Aim of the task =
Within the records below, how many lines hold the word "Laws"? Only the number should be returned.

Source records:
BEGIN

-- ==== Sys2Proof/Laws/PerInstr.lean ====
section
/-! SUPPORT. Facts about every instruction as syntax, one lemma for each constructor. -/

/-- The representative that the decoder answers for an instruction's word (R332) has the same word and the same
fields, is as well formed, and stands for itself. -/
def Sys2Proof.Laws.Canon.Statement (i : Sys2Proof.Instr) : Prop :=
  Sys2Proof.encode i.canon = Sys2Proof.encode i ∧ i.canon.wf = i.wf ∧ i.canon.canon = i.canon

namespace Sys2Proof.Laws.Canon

END

Expected answer =
3